Exercise requirements | Given the records below, would you repeat exactly the lines that begin at the one containing "modTenant_pw _ _ _" and end at the one containing "modTenant_out _ _ _", inclusive?

Source material |
○ ○ ○ ○ ○

@[simp] theorem freeShare_now (c : Ctx) : (freeShare c s).now = s.now := modTenant_now _ _ _
@[simp] theorem freeShare_gl (c : Ctx) : (freeShare c s).gl = s.gl := modTenant_gl _ _ _
@[simp] theorem freeShare_pc (c : Ctx) : (freeShare c s).pc = s.pc := modTenant_pc _ _ _
@[simp] theorem freeShare_ct (c : Ctx) : (freeShare c s).ct = s.ct := modTenant_ct _ _ _
@[simp] theorem freeShare_duet (c : Ctx) : (freeShare c s).duet = s.duet := modTenant_duet _ _ _
@[simp] theorem freeShare_md (c : Ctx) : (freeShare c s).md = s.md := modTenant_md _ _ _
@[simp] theorem freeShare_cs (c : Ctx) : (freeShare c s).cs = s.cs := modTenant_cs _ _ _
@[simp] theorem freeShare_lg (c : Ctx) : (freeShare c s).lg = s.lg := modTenant_lg _ _ _
@[simp] theorem freeShare_dm (c : Ctx) : (freeShare c s).dm = s.dm := modTenant_dm _ _ _
@[simp] theorem freeShare_hl (c : Ctx) : (freeShare c s).hl = s.hl := modTenant_hl _ _ _
@[simp] theorem freeShare_sp0 (c : Ctx) : (freeShare c s).sp0 = s.sp0 := modTenant_sp0 _ _ _
@[simp] theorem freeShare_sp1 (c : Ctx) : (freeShare c s).sp1 = s.sp1 := modTenant_sp1 _ _ _
@[simp] theorem freeShare_ks (c : Ctx) : (freeShare c s).ks = s.ks := modTenant_ks _ _ _
@[simp] theorem freeShare_bt (c : Ctx) : (freeShare c s).bt = s.bt := modTenant_bt _ _ _
@[simp] theorem freeShare_pw (c : Ctx) : (freeShare c s).pw = s.pw := modTenant_pw _ _ _
@[simp] theorem freeShare_ev (c : Ctx) : (freeShare c s).ev = s.ev := modTenant_ev _ _ _
@[simp] theorem freeShare_shelf (c : Ctx) : (freeShare c s).shelf = s.shelf := modTenant_shelf _ _ _
@[simp] theorem freeShare_egress (c : Ctx) : (freeShare c s).egress = s.egress := modTenant_egress _ _ _
@[simp] theorem freeShare_out (c : Ctx) : (freeShare c s).out = s.out := modTenant_out _ _ _
@[simp] theorem freeShare_freeCtr (c : Ctx) : (freeShare c s).freeCtr = s.freeCtr := modTenant_freeCtr _ _ _
@[simp] theorem freeShare_pending (c : Ctx) : (freeShare c s).pending = s.pending := modTenant_pending _ _ _

@[simp] theorem freeStaging_now (w : Bool) : (freeStaging w s).now = s.now := by unfold freeStaging; split <;> rfl
@[simp] theorem freeStaging_pc (w : Bool) : (freeStaging w s).pc = s.pc := by unfold freeStaging; split <;> rfl
@[simp] theorem freeStaging_ct (w : Bool) : (freeStaging w s).ct = s.ct := by unfold freeStaging; split <;> rfl
@[simp] theorem freeStaging_duet (w : Bool) : (freeStaging w s).duet = s.duet := by unfold freeStaging; split <;> rfl
@[simp] theorem freeStaging_md (w : Bool) : (freeStaging w s).md = s.md := by unfold freeStaging; split <;> rfl
@[simp] theorem freeStaging_tn (w : Bool) : (freeStaging w s).tn = s.tn := by unfold freeStaging; split <;> rfl
@[simp] theorem freeStaging_cs (w : Bool) : (freeStaging w s).cs = s.cs := by unfold freeStaging; split <;> rfl
@[simp] theorem freeStaging_lg (w : Bool) : (freeStaging w s).lg = s.lg := by unfold freeStaging; split <;> rfl
@[simp] theorem freeStaging_dm (w : Bool) : (freeStaging w s).dm = s.dm := by unfold freeStaging; split <;> rfl
@[simp] theorem freeStaging_hl (w : Bool) : (freeStaging w s).hl = s.hl := by unfold freeStaging; split <;> rfl
@[simp] theorem freeStaging_sp0 (w : Bool) : (freeStaging w s).sp0 = s.sp0 := by unfold freeStaging; split <;> rfl
@[simp] theorem freeStaging_sp1 (w : Bool) : (freeStaging w s).sp1 = s.sp1 := by unfold freeStaging; split <;> rfl
@[simp] theorem freeStaging_ks (w : Bool) : (freeStaging w s).ks = s.ks := by unfold freeStaging; split <;> rfl
@[simp] theorem freeStaging_bt (w : Bool) : (freeStaging w s).bt = s.bt := by unfold freeStaging; split <;> rfl
@[simp] theorem freeStaging_pw (w : Bool) : (freeStaging w s).pw = s.pw := by unfold freeStaging; split <;> rfl
@[simp] theorem freeStaging_ev (w : Bool) : (freeStaging w s).ev = s.ev := by unfold freeStaging; split <;> rfl
@[simp] theorem freeStaging_shelf (w : Bool) : (freeStaging w s).shelf = s.shelf := by unfold freeStaging; split <;> rfl
@[simp] theorem freeStaging_egress (w : Bool) : (freeStaging w s).egress = s.egress := by unfold freeStaging; split <;> rfl
@[simp] theorem freeStaging_out (w : Bool) : (freeStaging w s).out = s.out := by unfold freeStaging; split <;> rfl
@[simp] theorem freeStaging_freeCtr (w : Bool) : (freeStaging w s).freeCtr = s.freeCtr := by unfold freeStaging; split <;> rfl
@[simp] theorem freeStaging_pending (w : Bool) : (freeStaging w s).pending = s.pending := by unfold freeStaging; split <;> rfl

@[simp] theorem freeEntry_now (st : Stage) (w : Bool) (c : Ctx) : (freeEntry st w c s).now = s.now := by
  cases st <;> simp [freeEntry]
@[simp] theorem freeEntry_pc (st : Stage) (w : Bool) (c : Ctx) : (freeEntry st w c s).pc = s.pc := by
  cases st <;> simp [freeEntry]
@[simp] theorem freeEntry_ct (st : Stage) (w : Bool) (c : Ctx) : (freeEntry st w c s).ct = s.ct := by
  cases st <;> simp [freeEntry]
@[simp] theorem freeEntry_duet (st : Stage) (w : Bool) (c : Ctx) : (freeEntry st w c s).duet = s.duet := by
  cases st <;> simp [freeEntry]
@[simp] theorem freeEntry_md (st : Stage) (w : Bool) (c : Ctx) : (freeEntry st w c s).md = s.md := by
  cases st <;> simp [freeEntry]
@[simp] theorem freeEntry_cs (st : Stage) (w : Bool) (c : Ctx) : (freeEntry st w c s).cs = s.cs := by
  cases st <;> simp [freeEntry]
@[simp] theorem freeEntry_lg (st : Stage) (w : Bool) (c : Ctx) : (freeEntry st w c s).lg = s.lg := by
  cases st <;> simp [freeEntry]
@[simp] theorem freeEntry_dm (st : Stage) (w : Bool) (c : Ctx) : (freeEntry st w c s).dm = s.dm := by
  cases st <;> simp [freeEntry]
@[simp] theorem freeEntry_hl (st : Stage) (w : Bool) (c : Ctx) : (freeEntry st w c s).hl = s.hl := by
  cases st <;> simp [freeEntry]
@[simp] theorem freeEntry_sp0 (st : Stage) (w : Bool) (c : Ctx) : (freeEntry st w c s).sp0 = s.sp0 := by
  cases st <;> simp [freeEntry]
@[simp] theorem freeEntry_sp1 (st : Stage) (w : Bool) (c : Ctx) : (freeEntry st w c s).sp1 = s.sp1 := by
  cases st <;> simp [freeEntry]
@[simp] theorem freeEntry_ks (st : Stage) (w : Bool) (c : Ctx) : (freeEntry st w c s).ks = s.ks := by
  cases st <;> simp [freeEntry]
@[simp] theorem freeEntry_bt (st : Stage) (w : Bool) (c : Ctx) : (freeEntry st w c s).bt = s.bt := by
  cases st <;> simp [freeEntry]
@[simp] theorem freeEntry_pw (st : Stage) (w : Bool) (c : Ctx) : (freeEntry st w c s).pw = s.pw := by
  cases st <;> simp [freeEntry]
@[simp] theorem freeEntry_ev (st : Stage) (w : Bool) (c : Ctx) : (freeEntry st w c s).ev = s.ev := by
  cases st <;> simp [freeEntry]
@[simp] theorem freeEntry_shelf (st : Stage) (w : Bool) (c : Ctx) : (freeEntry st w c s).shelf = s.shelf := by
  cases st <;> simp [freeEntry]
@[simp] theorem freeEntry_egress (st : Stage) (w : Bool) (c : Ctx) : (freeEntry st w c s).egress = s.egress := by
  cases st <;> simp [freeEntry]
@[simp] theorem freeEntry_out (st : Stage) (w : Bool) (c : Ctx) : (freeEntry st w c s).out = s.out := by
  cases st <;> simp [freeEntry]
@[simp] theorem freeEntry_freeCtr (st : Stage) (w : Bool) (c : Ctx) : (freeEntry st w c s).freeCtr = s.freeCtr := by
  cases st <;> simp [freeEntry]
@[simp] theorem freeEntry_pending (st : Stage) (w : Bool) (c : Ctx) : (freeEntry st w c s).pending = s.pending := by
  cases st <;> simp [freeEntry]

○ ○ ○ ○ ○

Exercise solution |
@[simp] theorem freeShare_pw (c : Ctx) : (freeShare c s).pw = s.pw := modTenant_pw _ _ _
@[simp] theorem freeShare_ev (c : Ctx) : (freeShare c s).ev = s.ev := modTenant_ev _ _ _
@[simp] theorem freeShare_shelf (c : Ctx) : (freeShare c s).shelf = s.shelf := modTenant_shelf _ _ _
@[simp] theorem freeShare_egress (c : Ctx) : (freeShare c s).egress = s.egress := modTenant_egress _ _ _
@[simp] theorem freeShare_out (c : Ctx) : (freeShare c s).out = s.out := modTenant_out _ _ _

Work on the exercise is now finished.